Assassination Berta Caceres: Court finds construction executive guilty | Crime News

The Honduran court found David Castillo guilty of being a collaborator in the 2016 assassination of indigenous activist Berta Caceres.

A Honduran construction company executive has been found guilty of being a collaborator in the 2016 assassination of indigenous environmental activist Berta Caceres, a court said Monday, in what Caceres supporters have accepted as it is a “victory.”

David Castillo is the former head of Desarrollos Energeticos (DESA), which managed the $ 50 million Agua Zarca hydroelectric dam project.

Caceres, a longtime environmental activist and indigenous leader, was fatally killed in 2016 at his home in the city of La Esperanza after leading opposition to the project, which allegedly built a dam on the Gualcarque River on the ancestral lands of his Lenca people.

Lenca activists had said the project would cause major disruptions in their water and food supply and that builders had not consulted with indigenous groups in the area.

Another seven men they have already been convicted and convicted for having played a role in his killing, which attracted international condemnation and called broadly to justice.

Castillo was originally accused of being the chieftain behind the murder, but was found guilty of being a conspirator on Monday.

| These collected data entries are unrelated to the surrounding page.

theorem sendBulk_keeps (s : State) (node tid dst : Nat) (data : List Byte) (from_ : Option Nat) :
    Keeps s (sendBulk s node tid dst data from_) := by
  unfold sendBulk
  split
  · exact Keeps.refl s
  · refine Keeps.foldl _ (fun s x => ?_) _ _
    dsimp only
    split
    · exact (ackWhenVisible_flushes _ _ _ _ _).keeps
    · exact (enqueue_posts _ _ _).keeps

theorem startBulkOut_keeps (s : State) (node src dst : Nat) (data : List Byte) (o : Owner) (rest : Nat) :
    Keeps s (startBulkOut s node src dst data o rest) := by
  unfold startBulkOut
  dsimp only
  split
  · refine Keeps.trans ?_ (failBulk_keeps _ _ _)
    exact Keeps.of_mem rfl rfl
  · refine Keeps.trans ?_ (sendBulk_keeps _ _ _ _ _ _)
    exact Keeps.of_mem rfl rfl

theorem relayOn_keeps (s : State) (w : Who) (b : Bulk) : Keeps s (relayOn s w b) := by
  unfold relayOn
  dsimp only
  repeat' split
  · exact (dropArrivals_keeps _ _).trans (startBulkOut_keeps _ _ _ _ _ _ _)
  · exact startBulkIn_keeps _ _ _ _ _ _
  · exact lessWaiting_keeps _ _

theorem finishBulk_keeps (s : State) (b : Bulk) : Keeps s (finishBulk s b) := by
  unfold finishBulk
  dsimp only
  refine (dropBulk_keeps s b).trans ?_
  generalize dropBulk s b = u
  repeat' split
  all_goals first
    | exact relayOn_keeps _ _ _
    | exact startBulkIn_keeps _ _ _ _ _ _
    | exact lessWaiting_keeps _ _
    | exact Keeps.refl _
    | exact done_keeps _ _ _
    | exact proxyMoved_keeps _ _

theorem refuseRequest_keeps (s : State) (f : Kft) (st : Nat) : Keeps s (refuseRequest s f st) := by
  unfold refuseRequest
  dsimp only
  repeat' split
  all_goals first
    | exact finishTxn_keeps _ _ _ _
    | exact failBulk_keeps _ _ _
    | exact sendFrame_keeps _ _
    | exact Keeps.refl s

theorem routesLost_keeps (s : State) (p : Nat) : Keeps s (routesLost s p) := by
  unfold routesLost
  refine Keeps.foldl _ (fun s n => ?_) _ _
  split
  · exact memberUnreachable_keeps _ _
  · exact Keeps.refl s

theorem portDrops_keeps (s : State) (p : Fin 12) : Keeps s (portDrops s p) := by
  unfold portDrops
  dsimp only
  refine Keeps.trans ?_ (routesLost_keeps _ _)
  refine Keeps.trans ?_ (discard_posts _ _ _ _).keeps
  refine Keeps.trans ?_ (Keeps.foldl (fun s f => refuseRequest s f 3) (fun s f => refuseRequest_keeps s f 3) _ _)
  exact setPort_keeps _ _ _

theorem portDown_keeps (s : State) (p : Fin 12) (cause : Nat) : Keeps s (portDown s p cause) :=
  (post_keeps _ _ _).trans (portDrops_keeps _ _)

theorem forward_keeps (s : State) (x : Rx) : Keeps s (forward s x) := by
  have drop : ∀ (s : State) (r : Nat),
      Keeps s (if isRequest s x.f then refuseRequest s x.f 3 else discard s x.port.val r 1) := by
    intro s r
    split
    · exact refuseRequest_keeps _ _ _
    · exact (discard_posts _ _ _ _).keeps
  unfold forward
  dsimp only
  split
  · exact drop _ _
  · split
    · exact drop _ _
    · split
      · exact drop _ _
      · exact (enqueue_posts _ _ _).keeps

/-- A frame that arrives keeps what its delivery keeps. -/
theorem arrive_keeps (s : State) (x : Rx) (typ : Nat) (k : State → Kft → State) (h : ∀ s f, Keeps s (k s f)) :
    Keeps s (arrive s x typ k) := by
  have hl : Keeps s (linkReceive s x).1 := (linkReceive_linked s x).keeps
  unfold arrive
  split
  · exact Keeps.refl s
  · generalize linkReceive s x = r at hl
    obtain ⟨u, ok⟩ := r
    dsimp only at hl ⊢
    split
    · exact hl
    · have ho : Keeps s (oweCredits u x.port x.f) := hl.trans (oweCredits_linked _ _ _).keeps
      split
      · exact ho.trans (discard_posts _ _ _ _).keeps
      · split
        · exact ho.trans (discard_posts _ _ _ _).keeps
        · split
          · exact ho.trans (discard_posts _ _ _ _).keeps
          · split
            · exact ho.trans (h _ _)
            · exact ho.trans (forward_keeps _ _)

/-! ### Program states and faults (R83, R201, R213, R215) -/

theorem setPStateAt_keeps (s : State) (new : PState) (cause step : Nat) : Keeps s (setPStateAt s new cause step) :=
  Keeps.trans (Keeps.of_mem rfl rfl) (post_keeps _ _ _)

theorem setPState_keeps (s : State) (new : PState) (cause : Nat) : Keeps s (setPState s new cause) :=
  setPStateAt_keeps s new cause s.step.toNat

theorem dropWithheld_keeps (s : State) : Keeps s (dropWithheld s) := by
  unfold dropWithheld
  refine Keeps.trans (t := { s with reduce := { s.reduce with withheld := [] } }) (Keeps.of_mem rfl rfl)
    (Keeps.foldl _ (fun s x => ?_) _ _)
  exact Keeps.of_mem rfl rfl

theorem haltProgram_keeps (s : State) (cause : Nat) : Keeps s (haltProgram s cause) := by
  unfold haltProgram
  split
  · exact (dropWithheld_keeps s).trans (((post_keeps _ _ _).trans (setPState_keeps _ _ _)).trans (Keeps.of_mem rfl rfl))
  · exact Keeps.refl s

theorem raiseFault_keeps (s : State) (cause bit : Nat) : Keeps s (raiseFault s cause bit) := by
  unfold raiseFault
  split
  · exact Keeps.of_mem rfl rfl
  · exact Keeps.refl s

theorem blockFault_keeps (s : State) (u t b c e r : Nat) : Keeps s (blockFault s u t b c e r) :=
  (((bump_posts _ _ _ _ _).keeps.trans (post_keeps _ _ _)).trans (post_keeps _ _ _)).trans (raiseFault_keeps _ _ _)

theorem tokenFault_keeps (s : State) (u t c : Nat) : Keeps s (tokenFault s u t c) :=
  (post_keeps _ _ _).trans (raiseFault_keeps _ _ _)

His conviction is scheduled for August 3.

Rights groups say Berta Carceres has endured years of threats and harassment from DESA for her activism [File: Elmer Martinez/AP Photo]

Caceres had been taking environmental causes since the early 1990s, starting with illegal logging, and won the prestigious Goldman Environmental Award for its efforts to organize resistance to the dam.

Rights groups say Carceres had endured years of threats and harassment by DESA dating back to at least 2013.

The Expert Observation Mission, a coalition of human rights and international law organizations following the trial, said the evidence presented showed Castillo had coordinated “a long campaign of surveillance, harassment and threats” against Caceres. .

Since the trial began three months ago, thousands of supporters they met outside the court demanding Castillo’s conviction.

On Monday, a video on social media showed Caceres supporters applauding and beating each other after the verdict was announced.

The indigenous rights group founded by Caceres, the Council of Popular and Indigenous Organizations of Honduras (COPINH), called the decision a “victory” for the people of Honduras.

“It means that criminal power structures have not corrupted the justice system,” COPINH said. Twitter.

Amnesty International, a UK rights group, has also upheld the guilty verdict, but says justice for Caceres “will never really be complete until all those involved in the crime, including those involved in the crime” they have planned, they should be brought to justice ”.

“Until all those responsible are held accountable, other human rights defenders in Honduras will continue to lose their lives, to raise their voices and defend the most vulnerable. The Honduran authorities must end impunity,” he said. said Erika Guevara-Rosas, American director of the group in a statement.

Last year, 20 human rights defenders were killed in Honduras, a report by Frontline Defenders found – making the South American country the third deadliest in the world for activists.

Fourteen land and environment defenders were killed in 2019, in addition to four people the previous year, according to the defense group Global Witness.